À Lidan, le sénéchal hébergea Tristan, Gorvenal, Kaherdin et son écuyer, et quand Tristan lui eut conté de point en point l’aventure de sa vie, Dinas s’en fut à Tintagel pour s’enquérir des nouvelles de la cour. Il apprit qu’à trois jours de là, la reine Iseut, le roi Marc, toute sa mesnie, tous ses écuyers et tous ses veneurs quitteraient Tintagel pour s’établir au château de la Blanche-Lande, où de grandes chasses étaient préparées. Alors Tristan confia au sénéchal son anneau de jaspe vert et le message qu’il devait redire à la reine.
Dinas retourna donc à Tintagel, monta les degrés et entra dans la salle. Sous le dais, le roi Marc et Iseut la Blonde étaient assis à l’échiquier. Dinas prit place sur un escabeau près de la reine, comme pour observer son jeu, et par deux fois, feignant de lui désigner les pièces, il posa sa main sur l’échiquier : à la seconde fois, Iseut reconnut à son doigt l’anneau de jaspe. Alors, elle eut assez joué. Elle heurta légèrement le bras de Dinas, en telle guise que[60] plusieurs paonnets tombèrent en désordre.
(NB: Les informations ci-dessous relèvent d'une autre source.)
-- ==== Sys2Proof/Machine/Operands.lean ====
section
/-! DEFINITION. Operand forms: the frames of chapter 15, the images of chapters 02 and 03, the fields of a profile
body (chapter 04), of a flow record (chapter 05) and of a request key (R101 to R106). -/

namespace Sys2Proof.Machine

/-! ## Frames from the host -/

/-- Length in bytes of a key by KLEN or KEY_LEN (Table 15.2). -/
def keyBytes (code : Nat) : Nat := match code with | 0 => 10 | 1 => 20 | 2 => 40 | _ => 80

/-- The SEARCH header (Table 15.2). -/
def searchHead (f : SearchFrame) : BitVec 64 :=
  (0x10#8) ++ BitVec.ofNat 3 f.hf ++ BitVec.ofNat 2 f.ch ++ BitVec.ofNat 6 f.profile ++ BitVec.ofNat 6 f.domain
    ++ f.klen ++ f.pstat ++ BitVec.ofBool f.pinValid ++ f.tag ++ f.pin

/-- The bytes of a SEARCH frame (R396). -/
def searchBytes (f : SearchFrame) : List Byte :=
  toBytes 8 (searchHead f).toNat ++ toBytes (keyBytes f.klen.toNat) f.key.toNat

/-- The CANCEL frame (Table 15.3). -/
def cancelBytes (hf : Hf) (tag : BitVec 16) : List Byte :=
  toBytes 8 (0x11 * 2 ^ 56 + hf.val * 2 ^ 53 + tag.toNat * 2 ^ 16)

/-- Length in bytes of a frame of VC0 or VC2 from its first 4 bytes, for the opcodes of Table 15.1. -/
def rxFrameLen (vc : Nat) (l : List Byte) : Option Nat :=
  let w := bytesAt l 0 8
  match vc, bytesAt l 0 1 with
  | 0, 0x10 => some (8 + keyBytes (natBits w 37 2))
  | 0, 0x11 => some 8
  | 2, 0x20 => some 8
  | 2, 0x21 => some 12
  | 2, 0x22 => some (8 + 4 * natBits w 15 7)
  | 2, 0x23 => some (8 + 64 * (natBits w 28 4 + 1))
  | 2, 0x24 => some 8
  | 2, 0x25 => some (8 + 32 * (natBits w 27 5 + 1))
  | 2, 0x26 => some 8
  | _, _ => none

/-- A COMPLETION frame (Table 15.9). -/
def completionBytes (hf : Hf) (fstat : Nat) (rtag : BitVec 16) (fopc : Nat) (data : List Byte) : List Byte :=
  toBytes 8 (0x30 * 2 ^ 56 + hf.val * 2 ^ 53 + fstat * 2 ^ 49 + rtag.toNat * 2 ^ 32 + fopc * 2 ^ 24 + data.length) ++ data

/-- An MBX_RESPONSE frame (Table 15.11) around a response. -/
def mbxResponseBytes (hf : Nat) (c : Ch) (mbx : Nat) (resp : List Byte) : List Byte :=
  toBytes 8 (0x31 * 2 ^ 56 + hf * 2 ^ 53 + c.val * 2 ^ 51 + mbx * 2 ^ 47 + resp.length) ++ resp

/-- An EVENT frame (Table 15.12). -/
def eventBytes (r : EventRec) : List Byte :=
  toBytes 8 (0x40 * 2 ^ 56 + r.eseq * 2 ^ 32 + r.info * 2 ^ 12 + r.source) ++ toBytes 4 r.seconds ++ toBytes 4 r.nanos

/-- A FLOW_EXPORT frame (Table 15.12) of one or two records. -/
def exportBytes (c : Ch) (ft : Nat) (xseq tick : Nat) (recs : List (BitVec 512)) : List Byte :=
  toBytes 8 (0x41 * 2 ^ 56 + c.val * 2 ^ 54 + ft * 2 ^ 50 + (if recs.length = 2 then 2 ^ 49 else 0) + xseq * 2 ^ 32 + tick)
    ++ (recs.map (fun r => toBytes 64 r.toNat)).flatten

/-! ## Results -/

/-- A lookup that misses, or is not performed (R92). -/
def missRec (degraded ext : Bool) : LookupRec :=
  { hit := false, degraded := degraded, adErr := false, extPresent := ext, extLate := false, extErr := false,
    prio := 0, index := 0x1FFFFFFF, ad := 0 }

/-- The 16 bytes of lookup record `k` (Table 03.4). -/
def lookupBytes (k : Nat) (r : LookupRec) : List Byte :=
  toBytes 4 (r.prio.toNat + b2n r.hit * 2 ^ 20 + b2n r.degraded * 2 ^ 21 + b2n r.adErr * 2 ^ 22 + b2n r.extPresent * 2 ^ 23
      + b2n r.extLate * 2 ^ 24 + b2n r.extErr * 2 ^ 25 + k * 2 ^ 26)
    ++ toBytes 4 r.index.toNat ++ toBytes 8 r.ad.toNat

/-- Code of a result status (Table 15.4). -/
def statusCode : RStatus → Nat
  | .ok => 0 | .parseReject => 1 | .denied => 2 | .cancelled => 3 | .channelDown => 4

/-- The 16 bytes of a flow part (Table 15.5). -/
def flowBytes (p : FlowPart) : List Byte :=
  toBytes 1 (p.fstatus.toNat * 16 + p.loc.toNat * 4) ++ toBytes 1 p.state.toNat ++ toBytes 6 0 ++ toBytes 8 p.action.toNat

/-- The 16 bytes of a snapshot (Table 15.6). -/
def snapBytes (p : FlowPart) : List Byte :=
  toBytes 5 p.pkt.toNat ++ toBytes 6 p.bytes.toNat ++ toBytes 4 p.lastSeen.toNat ++ [0]

/-- The RESULT header (Table 15.4). -/
def resultHead (hf : Hf) (dom : Fin 64) (tag : BitVec 16) (r : Result) : Nat :=
  0x18 * 2 ^ 56 + hf.val * 2 ^ 53 + statusCode r.status * 2 ^ 50 + r.recs.length * 2 ^ 47 + b2n r.flow.isSome * 2 ^ 46
    + b2n (r.flow.isSome && r.snap) * 2 ^ 45 + b2n (r.recs.any (·.degraded)) * 2 ^ 44 + b2n r.flowLate * 2 ^ 43
    + b2n r.learnFail * 2 ^ 42 + b2n r.epochRetired * 2 ^ 41 + b2n r.parseExc * 2 ^ 40 + b2n r.linkReplay * 2 ^ 39
    + b2n r.cancelledFlag * 2 ^ 38 + dom.val * 2 ^ 32 + tag.toNat * 2 ^ 16 + r.epochUsed.toNat

/-- The bytes of a RESULT frame (R398). -/
def resultBytes (hf : Hf) (dom : Fin 64) (tag : BitVec 16) (r : Result) : List Byte :=
  toBytes 8 (resultHead hf dom tag r)
    ++ (r.recs.zipIdx.map (fun p => lookupBytes p.2 p.1)).flatten
    ++ (match r.flow with
        | none => []
        | some p => flowBytes p ++ (if r.snap then snapBytes p else []))
    ++ (r.ext.map (fun e => toBytes 64 e.toNat)).flatten

/-- A result of a status other than OK: no content (R95, R399). -/
def bareResult (st : RStatus) : Result :=
  { status := st, recs := [], flow := none, snap := false, flowLate := false, learnFail := false, epochRetired := false,
    parseExc := false, linkReplay := false, cancelledFlag := st == .cancelled, epochUsed := 0, ext := [] }

/-- The flow part of work that did not run, was dropped or failed: every field but FSTATUS is 0 (Table 05.6). -/
def zeroPart (fstatus : BitVec 4) : FlowPart :=
  { fstatus := fstatus, loc := 0, state := 0, action := 0, pkt := 0, bytes := 0, lastSeen := 0 }

/-! ## Profile bodies (Tables 04.7 to 04.15) -/

/-- The reset body: PB_PARSE is 0x29, the rest 0. -/
def resetBody : List Word := [0, 0x29] ++ List.replicate 94 0
/-- Word `i` of a body. -/
def pw (b : List Word) (i : Nat) : Word := b.getD i 0
/-- NLOOK. -/
def pbNlook (b : List Word) : Nat := fld (pw b 0) 0 3
/-- Word of PB_FLOW. -/
def pbFlow (b : List Word) : Word := pw b 6
/-- FLOW_OP. -/
def pbFlowOp (b : List Word) : Nat := fld (pbFlow b) 0 3
/-- Lookup descriptor `k`. -/
def pbLd (b : List Word) (k : Nat) : Word := pw b (8 + k)
/-- TABLE of lookup `k`. -/
def ldTable (b : List Word) (k : Nat) : Nat := fld (pbLd b k) 0 8
/-- STAGE of lookup `k`. -/
def ldStage (b : List Word) (k : Nat) : Nat := fld (pbLd b k) 8 2
/-- EXT_AD of lookup `k`. -/
def ldExt (b : List Word) (k : Nat) : Bool := wbit (pbLd b k) 10
/-- Key map of lookup `k`: 16 extracts. -/
def pbKm (b : List Word) (k : Nat) : List Word := (b.drop (16 + 16 * k)).take 16
/-- The flow key map. -/
def pbFkm (b : List Word) : List Word := (b.drop 80).take 16
/-- SRC of an extract. -/
def exSrc (e : Word) : Nat := fld e 26 3
/-- The lookups whose AD a key map reads. -/
def kmDeps (km : List Word) : List Nat := (km.filter (fun e => decide (4 ≤ exSrc e))).map (fun e => exSrc e - 4)
/-- The number of stages S (R111). -/
def pbStages (b : List Word) : Nat := if pbNlook b = 0 then 1 else ldStage b (pbNlook b - 1) + 1
/-- Whether a profile has flow work or extended AD reads. -/
def pbSlow (b : List Word) : Bool :=
  pbFlowOp b != 0 || (List.range (pbNlook b)).any (fun k => ldExt b k)
/-- The effective L_NS (R175). -/
def pbLns (b : List Word) : Nat :=
  let l := fld (pw b 0) 9 11
  if l = 0 then (if pbSlow b then 650 else 130) else l
/-- REL_MODE is ordered-early. -/
def pbEarly (b : List Word) : Bool := wbit (pw b 0) 8
/-- SEARCH slots of a profile (R113). -/
def pbSlots (b : List Word) : Nat := pbStages b

/-- Whether a field of the body holds a value that its table marks invalid (R111). -/
def pbFieldsOk (b : List Word) : Bool :=
  decide (pbNlook b ≤ 4) && decide (pbFlowOp b ≤ 5) && decide (fld (pbFlow b) 9 2 ≠ 3)
    && (b.drop 16).all (fun e => exSrc e != 3)

/-- A profile body is valid (R111). -/
def pbValid (b : List Word) : Bool :=
  let n := pbNlook b
  pbFieldsOk b && !(n == 0 && pbFlowOp b == 0)
    && ((List.range n).map (ldTable b)).Nodup
    && (n == 0 || ldStage b 0 == 0)
    && (List.range (n - 1)).all (fun k => ldStage b (k + 1) == ldStage b k || ldStage b (k + 1) == ldStage b k + 1)
    && (List.range n).all (fun k => (kmDeps (pbKm b k)).all (fun m => decide (m < n) && decide (ldStage b m < ldStage b k)))
    && (pbFlowOp b == 0 || (kmDeps (pbFkm b)).all (fun m => decide (m < n)))
    && (fld (pbFlow b) 9 2 == 0 || decide (fld (pbFlow b) 11 2 < n))
    && (pbEarly b || decide (128 + 86 * (pbStages b - 1) ≤ pbLns b))

/-- The tables that searches of a profile can reach (R121). -/
def pbTables (b : List Word) : List Nat :=
  (List.range (min (pbNlook b) 4)).map (ldTable b) ++ (if wbit (pw b 1) 16 then [fld (pw b 1) 8 8] else [])

/-! ## Keys (R101 to R106) -/

/-- The request key as the profile sees it: the low 8 × KEY_LEN bits of what arrived (R102). -/
def effKey (f : SearchFrame) (keyLen : Nat) : Nat :=
  natBits f.key.toNat 0 (8 * min (keyBytes f.klen.toNat) (keyBytes keyLen))

/-- Source bits `lo` to `lo + n - 1` of an extract source (R104, R105). -/
def srcBits (src rkey const : Nat) (ad : Nat → Nat) (lo n : Nat) : Nat :=
  if src = 1 then natBits rkey lo n
  else if src = 2 then natBits const lo n
  else if 4 ≤ src then natBits (ad (src - 4)) lo n else 0

/-- Overwrite `n` bits of a number at bit `lo`. -/
def overwrite (v lo n x : Nat) : Nat :=
  v - natBits v lo n * 2 ^ lo + (x % 2 ^ n) * 2 ^ lo

/-- A lookup key of width `w` bits (R103, R104): identity copy, then extracts 0 to 15 in order. -/
def formKey (w : Nat) (ident : Bool) (km : List Word) (rkey const : Nat) (ad : Nat → Nat) : Nat :=
  km.foldl (fun key e =>
      if exSrc e = 0 then key
      else
        let n := fld e 20 6 + 1
        overwrite key (fld e 10 10) n (srcBits (exSrc e) rkey const ad (fld e 0 10) n) % 2 ^ w)
    (if ident then rkey % 2 ^ w else 0)

/-- The four lane values (R106). -/
def lanesOf (b : List Word) (rkey : Nat) : List Nat :=
  let one (w : Word) (lo : Nat) : Nat := if wbit w (lo + 10) then natBits rkey (fld w lo 10) 16 else 0
  [one (pw b 2) 0, one (pw b 2) 16, one (pw b 3) 0, one (pw b 3) 16]

/-- PB_CONST. -/
def pbConst (b : List Word) : Nat := (pw b 5).toNat * 2 ^ 32 + (pw b 4).toNat

/-! ## Images (Tables 02.4 and 02.7) -/

/-- A word from its 24-byte image (R45). -/
def wordOfImage (l : List Byte) : WordCell :=
  mkWord (BitVec.ofNat 80 (bytesAt l 0 10)) (BitVec.ofNat 80 (bytesAt l 10 10)) (BitVec.ofNat 24 (bytesAt l 20 3))

/-- The 24-byte image of a word (R45). -/
def wordImage (w : WordCell) : List Byte :=
  toBytes 10 w.data.toNat ++ toBytes 10 w.mask.toNat ++ toBytes 3 w.ecf.toNat ++ [0]

/-- The two units of a 12-byte range image (R55). -/
def unitsOfImage (l : List Byte) : RangeUnit × RangeUnit :=
  let b := bytesAt l 8 1
  (⟨BitVec.ofNat 16 (bytesAt l 0 2), BitVec.ofNat 16 (bytesAt l 2 2), BitVec.ofNat 2 (b / 2), b % 2 = 1⟩,
   ⟨BitVec.ofNat 16 (bytesAt l 4 2), BitVec.ofNat 16 (bytesAt l 6 2), BitVec.ofNat 2 (b / 32), b / 16 % 2 = 1⟩)

/-- The 12-byte range image of two units (R55). -/
def rangeImage (u v : RangeUnit) : List Byte :=
  toBytes 2 u.lo.toNat ++ toBytes 2 u.hi.toNat ++ toBytes 2 v.lo.toNat ++ toBytes 2 v.hi.toNat
    ++ toBytes 1 (b2n u.en + 2 * u.lane.toNat + 16 * b2n v.en + 32 * v.lane.toNat) ++ [0, 0, 0]

/-- VALID, E0, E1 and PRIORITY of an ECF (Table 02.2). -/
def ecfValid (e : BitVec 24) : Bool := e.getLsbD 0
/-- The epoch bit of slot `s`. -/
def ecfE (e : BitVec 24) (s : Nat) : Bool := e.getLsbD (1 + s)
/-- PRIORITY. -/
def ecfPrio (e : BitVec 24) : Nat := e.toNat / 16
/-- An ECF from its fields. -/
def mkEcf (valid e0 e1 : Bool) (prio : Nat) : BitVec 24 := BitVec.ofNat 24 (b2n valid + 2 * b2n e0 + 4 * b2n e1 + 16 * prio)

/-- The global word index (Table 03.1). -/
def globalIndex (pos ch bank block word : Nat) : BitVec 29 :=
  BitVec.ofNat 29 (pos * 2 ^ 26 + ch * 2 ^ 24 + bank * 2 ^ 18 + block * 2 ^ 12 + word)

/-! ## Flow records (Table 05.2) -/

/-- KEY field. -/
def frKey (d : BitVec 512) : Nat := natBits d.toNat 192 320
/-- PKT_CNT. -/
def frPkt (d : BitVec 512) : Nat := natBits d.toNat 152 40
/-- BYTE_CNT. -/
def frBytes (d : BitVec 512) : Nat := natBits d.toNat 104 48
/-- LAST_SEEN. -/
def frSeen (d : BitVec 512) : Nat := natBits d.toNat 72 32
/-- STATE. -/
def frState (d : BitVec 512) : Nat := natBits d.toNat 64 8
/-- ACTION. -/
def frAction (d : BitVec 512) : Nat := natBits d.toNat 0 64
/-- A record from its fields. -/
def mkFlow (key pkt bytes seen state action : Nat) : BitVec 512 :=
  BitVec.ofNat 512 (key % 2 ^ 320 * 2 ^ 192 + min pkt (2 ^ 40 - 1) * 2 ^ 152 + min bytes (2 ^ 48 - 1) * 2 ^ 104
    + seen % 2 ^ 32 * 2 ^ 72 + state % 256 * 2 ^ 64 + action % 2 ^ 64)
/-- Sideband byte 6 from OCC, AGE_CLASS and STATIC (Table 05.3). -/
def mkB6 (occ ageClass : Nat) (isStatic : Bool) : BitVec 8 :=
  BitVec.ofNat 8 (occ + 4 * ageClass + 32 * b2n isStatic)
/-- OCC, AGE_CLASS and STATIC of a sideband. -/
def sbOcc (sb : BitVec 64) : Nat := natBits sb.toNat 8 2
/-- AGE_CLASS. -/
def sbAge (sb : BitVec 64) : Nat := natBits sb.toNat 10 3
/-- STATIC. -/
def sbStatic (sb : BitVec 64) : Bool := sb.getLsbD 13
/-- Byte 7 equals byte 6 (R163). -/
def sbAgrees (sb : BitVec 64) : Bool := natBits sb.toNat 0 8 == natBits sb.toNat 8 8

end Sys2Proof.Machine
end

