-- ==== Sys2Proof/Machine/Array.lean ====
section
/-! DEFINITION. The ternary array: block map, tables, excluded blocks, the match predicate (R59) and priority
resolution (R73 to R77). -/

namespace Sys2Proof.Machine

/-- BLKMAP entry. -/
def blkR (c : Ch) (bank block : Nat) : Nat := chI c (0x100000 + 0x100 * bank + 4 * block)
/-- TBL_CFG entry. -/
def tblR (c : Ch) (t : Nat) : Nat := chR c (0x1400 + 4 * t)
/-- BLK_CAL entry. -/
def calR (c : Ch) (bank block : Nat) : Nat := chI c (0x500000 + 0x100 * bank + 4 * block)
/-- BLK_SCRUB entry. -/
def scrubR (c : Ch) (bank block : Nat) : Nat := chI c (0x400000 + 0x100 * bank + 4 * block)
/-- TABLE of a BLKMAP word. -/
def bmTable (w : Word) : Nat := fld w 3 8
/-- WIDTH of a BLKMAP word. -/
def bmWidth (w : Word) : Nat := fld w 1 2

/-- The allocated blocks of a channel, as (bank, block, BLKMAP word), in ascending order: EN is clear at reset, so
every one of them is listed in the register store. -/
def State.allocBlocks (s : State) (c : Ch) : List (Nat × Nat × Word) :=
  s.regs.filterMap (fun p =>
    if chI c 0x100000 ≤ p.1 ∧ p.1 < chI c 0x102400 ∧ wbit p.2 0 then
      (blkIdx (p.1 % 2 ^ 24) 0x100000).map (fun q => (q.1, q.2, p.2))
    else none)

/-- The allocated blocks of a table. -/
def State.tableBlocks (s : State) (c : Ch) (t : Nat) : List (Nat × Nat × Word) :=
  (s.allocBlocks c).filter (fun q => bmTable q.2.2 == t)

/-- An enabled block is invalid (R65). -/
def State.blkInvalid (s : State) (c : Ch) (bank block : Nat) (w : Word) : Bool :=
  let t := s.reg (tblR c (bmTable w))
  !wbit t 0 || bmWidth w != fld t 1 2 || !wbit t (3 + bank / 9) || (decide (24 ≤ block) && decide (block ≤ 31) && bmWidth w == 0)

/-- Some word of the block is poisoned (R328, Table 02.9). -/
def ArrayMem.blkPoisoned (a : ArrayMem) (bank block : Nat) : Bool :=
  a.words.any (fun p => p.1 / 4096 == bank * 33 + block && p.2.poison)

/-- An allocated block is excluded: some cause of Table 02.9 is present (R67). -/
def State.blkExcluded (s : State) (c : Ch) (bank block : Nat) (w : Word) : Bool :=
  s.parity.contains (blkR c bank block) || s.parity.contains (tblR c (bmTable w)) || s.parity.contains (chR c 0x1000)
    || s.blkInvalid c bank block w || s.bit (calR c bank block) 22 || (s.chan c).arr.blkPoisoned bank block

/-- EXCL of a block; 0 for an unallocated one (R67). -/
def State.excl (s : State) (c : Ch) (bank block : Nat) : Bool :=
  let w := s.reg (blkR c bank block)
  wbit w 0 && s.blkExcluded c bank block w

/-- TBL_CFG.DEGRADED: a block of the table is excluded. -/
def State.tblDegraded (s : State) (c : Ch) (t : Nat) : Bool :=
  (s.tableBlocks c t).any (fun q => s.blkExcluded c q.1 q.2.1 q.2.2)

/-- The events of R72 and R100 for what changed between two states of a channel's blocks. -/
def State.blockEvents (old s : State) (c : Ch) : State :=
  let all := ((old.allocBlocks c) ++ (s.allocBlocks c)).map (fun q => (q.1, q.2.1))
  let inv (x : State) (q : Nat × Nat) : Bool :=
    let w := x.reg (blkR c q.1 q.2)
    wbit w 0 && x.blkInvalid c q.1 q.2 w
  let s' := all.dedup.foldl (fun acc q =>
    let e0 := old.excl c q.1 q.2
    let e1 := s.excl c q.1 q.2
    ((acc.evCIf (!e0 && e1) c 3 (blockInfo q.1 q.2)).evCIf (e0 && !e1) c 4 (blockInfo q.1 q.2)).evCIf
      (!inv old q && inv s q) c 5 (blockInfo q.1 q.2)) s
  (all.map (fun q => bmTable (s.reg (blkR c q.1 q.2)))).dedup.foldl (fun acc t =>
    acc.evCIf (!old.tblDegraded c t && s.tblDegraded c t) c 12 t) s'

/-! ## The match predicate (R59) -/

/-- Words per entry of a WIDTH code (Table 02.3). -/
def widthWords (w : Nat) : Nat := 2 ^ w

/-- One word matches 80 bits of the key (R33): every masked position holds the key's bit. -/
def wordMatches (w : WordCell) (key : BitVec 80) : Bool := (w.mask &&& (w.data ^^^ key)) == 0

/-- An enabled range unit matches (R53). -/
def unitMatches (u : RangeUnit) (lanes : List Nat) : Bool :=
  !u.en || (decide (u.lo.toNat ≤ lanes.getD u.lane.toNat 0) && decide (lanes.getD u.lane.toNat 0 ≤ u.hi.toNat))

/-- The conditions of R59 on an entry's own words and units; its block serves the lookup's table. -/
def entryMatches (a : ArrayMem) (bank block width e key : Nat) (lanes : List Nat) (slot : Nat) (range : Bool) : Bool :=
  let n := widthWords width
  let w0 := wordKey bank block (e * n)
  (List.range n).all (fun j => ecfValid (a.word (w0 + j)).ecf)
    && ecfE (a.word w0).ecf slot
    && (List.range n).all (fun j => wordMatches (a.word (w0 + j)) (BitVec.ofNat 80 (key >>> (80 * j))))
    && (!(range && decide (2 ≤ n)) || (List.range n).all (fun u => unitMatches (a.unit3 (w0 + u)).eff lanes))

/-- `a` wins over `b` (R73, R74), within one channel: index order is bank, block, word. -/
def Cand.beats (a b : Cand) : Bool :=
  if a.prio ≠ b.prio then decide (b.prio < a.prio)
  else decide (wordKey a.bank a.block a.word < wordKey b.bank b.block b.word)

/-- The first words of the entries of a block that have any word listed: an erased entry never matches (R42). -/
def ArrayMem.listedEntries (a : ArrayMem) (bank block width : Nat) : List Nat :=
  ((a.words.filter (fun p => p.1 / 4096 == bank * 33 + block)).map (fun p => p.1 % 4096 / widthWords width)).dedup

/-- The outcome of a near buoy with a key, from its content and key bits [79:0] (R335, R337). -/
def BuoyCell.nearMatches (b : BuoyCell) (key : Nat) : Bool := (b.nearMask &&& (b.nearData ^^^ BitVec.ofNat 80 key)) == 0

/-- What one block gives to a lookup: its winner, its number of matching entries, and its near buoy's due outcome (R77, R337,
R338). -/
def State.blockResult (s : State) (c : Ch) (bank block : Nat) (w : Word) (key : Nat) (lanes : List Nat) (slot : Nat) :
    BlockRes :=
  let a := (s.chan c).arr
  let es := (a.listedEntries bank block (bmWidth w)).filter
    (fun e => entryMatches a bank block (bmWidth w) e key lanes slot (decide (24 ≤ block)))
  { bank := bank, block := block, cnt := es.length
    near := (sget (fun _ => (⟨0, 0, 0, 0⟩ : BuoyCell)) a.buoys (bank * 33 + block)).nearMatches key
    win := bestBy Cand.beats (es.map (fun e =>
      let f := e * widthWords (bmWidth w)
      ⟨bank, block, f, ecfPrio (a.word (wordKey bank block f)).ecf, bmWidth w⟩)) }

/-- The block-local entry number of a block's winner; 0 on no hit (R338). -/
def BlockRes.winNo (b : BlockRes) : Nat := match b.win with | some a => a.word / widthWords a.width | none => 0

/-- The blocks precharged for a lookup of table `t`: enabled and not excluded (R68). -/
def State.liveBlocks (s : State) (c : Ch) (t : Nat) : List (Nat × Nat × Word) :=
  if s.bit (chR c 0x1000) 0 && s.bit (tblR c t) 0 then
    (s.tableBlocks c t).filter (fun q => !s.blkExcluded c q.1 q.2.1 q.2.2)
  else []

/-- The block results of a lookup (R59, R68, R77). -/
def State.lookupBlocks (s : State) (c : Ch) (t key : Nat) (lanes : List Nat) (slot : Nat) : List BlockRes :=
  (s.liveBlocks c t).map (fun q => s.blockResult c q.1 q.2.1 q.2.2 key lanes slot)

/-- DEGRADED of a lookup at the start of its SEARCH slot (R96). -/
def State.lookupDegraded (s : State) (c : Ch) (t : Nat) : Bool :=
  !s.bit (chR c 0x1000) 0 || (s.bit (tblR c t) 0 && s.tblDegraded c t)

end Sys2Proof.Machine
end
« Voyez, sénéchal, dit-elle, vous avez troublé mon jeu, et de telle sorte que je ne saurais le reprendre ».
Marc quitte la salle, Iseut se retire en sa chambre, et fait venir le sénéchal auprès d’elle : « Ami, vous êtes messager de Tristan ? – Oui, reine, il est à Lidan, caché dans mon château. – Est-il vrai qu’il ait pris femme en Bretagne ? – Reine, on vous a dit vérité. Mais il assure qu’il ne vous a point trahie ; que pas un seul jour il n’a cessé de vous chérir par-dessus toutes les femmes ; qu’il mourra s’il ne vous revoit, une fois seulement : il vous semond d’y consentir[61], par la promesse que vous lui fîtes le dernier jour où il vous parla ».
La reine se tut quelque temps, songeant à l’autre Iseut. Enfin, elle répondit : « Oui, au dernier jour où il me parla, j’ai dit, il m’en souvient : « Si jamais je revois l’anneau de jaspe vert, ni tour, ni fort château, ni défense royale ne m’empêcheront de faire la volonté de mon ami, que ce soit sagesse ou folie… »
– Reine, à deux jours d’ici la cour doit quitter Tintagel pour gagner la Blanche-Lande ; Tristan vous mande qu’il sera caché sur la route, dans un fourré d’épines. Il vous mande que vous le preniez en pitié. – Je l’ai dit : ni tour, ni fort château, ni défense royale ne m’empêcheront de faire la volonté de mon ami ».
Le surlendemain, tandis que toute la cour de Marc s’apprêtait au départ de Tintagel, Tristan et Gorvenal, Kaherdin et son écuyer revêtirent le haubert, prirent leurs épées et leurs écus, et par des chemins secrets se mirent à la voie vers le lieu désigné. À travers la forêt, deux routes conduisaient vers la Blanche-Lande : l’une belle et bien ferrée, par où devait passer le cortège, l’autre pierreuse et abandonnée. Tristan et Kaherdin apostèrent sur celle-ci leurs deux écuyers ; ils les attendraient en ce lieu, gardant leurs chevaux et leurs écus. Eux-mêmes se glissèrent sous bois et se cachèrent dans un fourré. Devant ce fourré, sur la route, Tristan déposa une branche de coudrier où s’enlaçait un brin de chèvrefeuille.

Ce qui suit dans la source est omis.